[Opening MATERIALS PROVIDED section]

/-! ### `react`, `processorReset`, `flagLine` -/

@[simp] theorem processorReset_cfg (s : State) : s.processorReset.cfg = s.cfg := rfl
@[simp] theorem processorReset_dataMem (s : State) : s.processorReset.dataMem = s.dataMem := rfl
@[simp] theorem processorReset_progMem (s : State) : s.processorReset.progMem = s.progMem := rfl
@[simp] theorem processorReset_inputs (s : State) : s.processorReset.inputs = s.inputs := rfl
@[simp] theorem processorReset_held (s : State) : s.processorReset.held = s.held := rfl
@[simp] theorem processorReset_ioLog (s : State) : s.processorReset.ioLog = s.ioLog := rfl
@[simp] theorem processorReset_draws (s : State) : s.processorReset.draws = s.draws := rfl
@[simp] theorem processorReset_K (s : State) : s.processorReset.K = .normal := rfl
@[simp] theorem processorReset_halted (s : State) : s.processorReset.halted = false := rfl
@[simp] theorem processorReset_regs (s : State) (k) : s.processorReset.regs k = RegSet.zero := by cases k <;> rfl

@[simp] theorem react_cfg (s : State) (r) : (s.react r).cfg = s.cfg := by cases r <;> rfl
@[simp] theorem react_dataMem (s : State) (r) : (s.react r).dataMem = s.dataMem := by cases r <;> rfl
@[simp] theorem react_progMem (s : State) (r) : (s.react r).progMem = s.progMem := by cases r <;> rfl
@[simp] theorem react_inputs (s : State) (r) : (s.react r).inputs = s.inputs := by cases r <;> rfl
@[simp] theorem react_held (s : State) (r) : (s.react r).held = s.held := by cases r <;> rfl
@[simp] theorem react_ioLog (s : State) (r) : (s.react r).ioLog = s.ioLog := by cases r <;> rfl
@[simp] theorem react_draws (s : State) (r) : (s.react r).draws = s.draws := by cases r <;> rfl
@[simp] theorem react_none (s : State) : s.react .none = s := rfl
@[simp] theorem react_softReset (s : State) : s.react .softReset = s.processorReset := rfl

@[simp] theorem flagLine_cfg (s : State) (k f fl) : (s.flagLine k f fl).cfg = s.cfg := by
  cases f <;> simp [State.flagLine, State.updateFlagsOf]
@[simp] theorem flagLine_K (s : State) (k f fl) : (s.flagLine k f fl).K = s.K := by
  cases f <;> simp [State.flagLine, State.updateFlagsOf]
@[simp] theorem flagLine_halted (s : State) (k f fl) : (s.flagLine k f fl).halted = s.halted := by
  cases f <;> simp [State.flagLine, State.updateFlagsOf]
@[simp] theorem flagLine_dataMem (s : State) (k f fl) : (s.flagLine k f fl).dataMem = s.dataMem := by
  cases f <;> simp [State.flagLine, State.updateFlagsOf]
@[simp] theorem flagLine_progMem (s : State) (k f fl) : (s.flagLine k f fl).progMem = s.progMem := by
  cases f <;> simp [State.flagLine, State.updateFlagsOf]
@[simp] theorem flagLine_inputs (s : State) (k f fl) : (s.flagLine k f fl).inputs = s.inputs := by
  cases f <;> simp [State.flagLine, State.updateFlagsOf]
@[simp] theorem flagLine_held (s : State) (k f fl) : (s.flagLine k f fl).held = s.held := by
  cases f <;> simp [State.flagLine, State.updateFlagsOf]
@[simp] theorem flagLine_ioLog (s : State) (k f fl) : (s.flagLine k f fl).ioLog = s.ioLog := by
  cases f <;> simp [State.flagLine, State.updateFlagsOf]
@[simp] theorem flagLine_draws (s : State) (k f fl) : (s.flagLine k f fl).draws = s.draws := by
  cases f <;> simp [State.flagLine, State.updateFlagsOf]
theorem flagLine_regs_of_ne (s : State) {k k' : Context} (f fl) (h : k' ≠ k) :
    (s.flagLine k f fl).regs k' = s.regs k' := by
  cases f
  · rfl
  · exact setRegs_regs_of_ne _ _ h
@[simp] theorem flagLine_gpr (s : State) (k f fl) : ((s.flagLine k f fl).regs k).gpr = (s.regs k).gpr := by
  cases f <;> simp [State.flagLine, State.updateFlagsOf]
@[simp] theorem flagLine_pc (s : State) (k f fl) : ((s.flagLine k f fl).regs k).pc = (s.regs k).pc := by
  cases f <;> simp [State.flagLine, State.updateFlagsOf]
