theorem decodeWord_eq_decodeOp6 {w : Word} (h : 48 ≤ op6Field w) : decodeWord w = decodeOp6 w := by
  have h4 := op4Field_eq_op6Field_div w
  unfold decodeWord
  split
  case h_13 => rfl
  all_goals omega

theorem encode_decodeOp8 {w : Word} (h : 252 ≤ op8Field w) : encode (decodeOp8 w) = w := by
  unfold decodeOp8
  split
  case h_1 h8 =>
    have hw : encodeR4 252#8 (condField w) (flagField w) (lowQuartet w) = w := encodeR4_fields h8
    split
    next hx => rwa [hx] at hw
    next => exact hw
  case h_2 h8 | h_3 h8 => exact encodeR4_fields h8
  case h_4 h1 h2 h3 =>
    have hlt := op8Field_lt w
    simp only [imp_false] at h1 h2 h3
    exact encodeR4_fields (show op8Field w = 255 by omega)

theorem encode_decodeOp6 {w : Word} (h : 48 ≤ op6Field w) : encode (decodeOp6 w) = w := by
  unfold decodeOp6
  split
  case h_16 =>
    have h6 := op6Field_eq_op8Field_div w
    have hlt := op6Field_lt w
    simp only [imp_false] at *
    exact encode_decodeOp8 (by omega)
  all_goals exact encodeRR3_fields ‹_›

theorem encode_decodeWord (w : Word) : encode (decodeWord w) = w := by
  unfold decodeWord
  split
  case h_13 =>
    have h4 := op4Field_eq_op6Field_div w
    simp only [imp_false] at *
    exact encode_decodeOp6 (by omega)
  case h_5 h4 | h_10 h4 | h_11 h4 | h_12 h4 => exact encodeB8_fields h4
  all_goals exact encodeRR4_fields ‹_›

/-- Settles O2: each branch of the decoder puts the fields of its layout back where they were read. -/
theorem encodeOfDecode : Obligations.EncodeOfDecode :=
  fun w => ⟨decodeWord_wellFormed w, encode_decodeWord w⟩

/-! ### The header of every layout -/

/-- Whatever its layout, the top four bits of a word are the condition's code and the f bit (30_encoding R91). -/
theorem encode_header (i : Instr) : (encode i).extractLsb' 12 4 = condCode i.cond ++ flagCode i.flagUpdate := by
  cases i with
  | movReg | load | store | movXBit | movBitX | clearBit | setBit | notBit => exact Laws.encodeRR4_top ..
  | reservedOp4 | movLow | movHigh | addPc => exact Laws.encodeB8_top ..
  | reservedIncPc | inc | dec | notReg | negReg => exact Laws.encodeR4_top ..
  | _ => exact Laws.encodeRR3_top ..

theorem condCode_injective : Function.Injective condCode :=
  Function.LeftInverse.injective (g := fun b : BitVec 3 => condOfCode b.toNat) condOfCode_condCode

theorem flagCode_injective : Function.Injective flagCode := by
  intro f f'
  cases f <;> cases f' <;> decide

theorem condField_encode (i : Instr) : condField (encode i) = i.cond := by
  have hcode : condCode (condField (encode i)) = condCode i.cond := by
    have h := congrArg (BitVec.extractLsb' 1 3) ((header_eq _).trans (encode_header i))
    rwa [BitVec.extractLsb'_append_eq_left, BitVec.extractLsb'_append_eq_left] at h
  exact condCode_injective hcode

theorem flagField_encode (i : Instr) : flagField (encode i) = i.flagUpdate := by
  have hcode : flagCode (flagField (encode i)) = flagCode i.flagUpdate := by
    have h := congrArg (BitVec.extractLsb' 0 1) ((header_eq _).trans (encode_header i))
    rwa [BitVec.extractLsb'_append_eq_right, BitVec.extractLsb'_append_eq_right] at h
  exact flagCode_injective hcode

theorem cond_decodeWord (w : Word) : (decodeWord w).cond = condField w := by
  rw [← condField_encode, encode_decodeWord]

theorem flagUpdate_decodeWord (w : Word) : (decodeWord w).flagUpdate = flagField w := by
  rw [← flagField_encode, encode_decodeWord]

/-- Settles O5: the header of the word a decoded instruction encodes is read back from that word. -/
theorem headerFieldsOfEveryWord : Obligations.HeaderFieldsOfEveryWord := by
  intro w
  rw [cond_decodeWord, flagUpdate_decodeWord, condField, condCode_condOfCode, flagField]
  refine ⟨rfl, ?_⟩
  cases w.getLsbD 12 <;> decide

/-! ### Decoding an encoded instruction -/

theorem extractLsb'_setWidth_shiftLeft {n k : Nat} (op : BitVec n) (h : n + k ≤ 16) :
    (op.setWidth 16 <<< k).extractLsb' k n = op := by
  apply BitVec.eq_of_getLsbD_eq
  intro j hj
  have hlt : k + j < 16 := by omega
  simp [hj, hlt]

[Closing MATERIALS PROVIDED section]

■ EXERCISE DETAILS ■
Copy out only the lines running from the beginning of the data to the line with "s.processorReset.K = .normal := rfl", both ends included.

■ TASK OUTPUT ■
/-! ### `react`, `processorReset`, `flagLine` -/

@[simp] theorem processorReset_cfg (s : State) : s.processorReset.cfg = s.cfg := rfl
@[simp] theorem processorReset_dataMem (s : State) : s.processorReset.dataMem = s.dataMem := rfl
@[simp] theorem processorReset_progMem (s : State) : s.processorReset.progMem = s.progMem := rfl
@[simp] theorem processorReset_inputs (s : State) : s.processorReset.inputs = s.inputs := rfl
@[simp] theorem processorReset_held (s : State) : s.processorReset.held = s.held := rfl
@[simp] theorem processorReset_ioLog (s : State) : s.processorReset.ioLog = s.ioLog := rfl
@[simp] theorem processorReset_draws (s : State) : s.processorReset.draws = s.draws := rfl
@[simp] theorem processorReset_K (s : State) : s.processorReset.K = .normal := rfl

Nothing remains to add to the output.